Two soldiers pushed the Tinkertoy contraption toward the oversized armory airlock that the FiVee had driven through yesterday. Jane helped Marianne put on the light armor and esuit. Marianne desperately wanted to see her son and her other grandson. Her daughter was gone; she needed to hold fast to what she still had. If everyone else at Monterey Base could rebuild their lives after unthinkable loss, that was what she would have to do, too.
It was more thrilling than the spaceship, where everything had to be viewed on screens. In the quadcopter—strange word, even for English—Jane could look down and see Terra, separated from it only by her esuit and a piece of glass. No… plastic. She craned her neck forward and to the side.
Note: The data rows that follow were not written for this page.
-- ==== Sys2Proof/Machine/Core.lean ====
section
/-! DEFINITION. The machine as the host's interface takes it. -/

def Sys2Proof.core : Host.Core :=
  { State := Sys2Proof.Machine.State
    Fault := Sys2Proof.Machine.Fault
    Refusal := Sys2Proof.Machine.Refusal
    step := Sys2Proof.Machine.step
    reset := Sys2Proof.Machine.State.reset }
end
The quadcopter skimmed over forest, over field after field filled with weeds and bushes. No crops in the field; this was wild land. Jane shouted over the noise of the quadcopter, “Look! What are those? Look!”
Colonel Jenner, piloting with Jane beside him and the other soldier with Marianne in the back seats, smiled. “Deer.”
“They’re beautiful!”
He said nothing, and Jane remembered that he ate deer. Oh, how could they? These beautiful animals, running so fast and free! They… “Oh, look! What’s that?”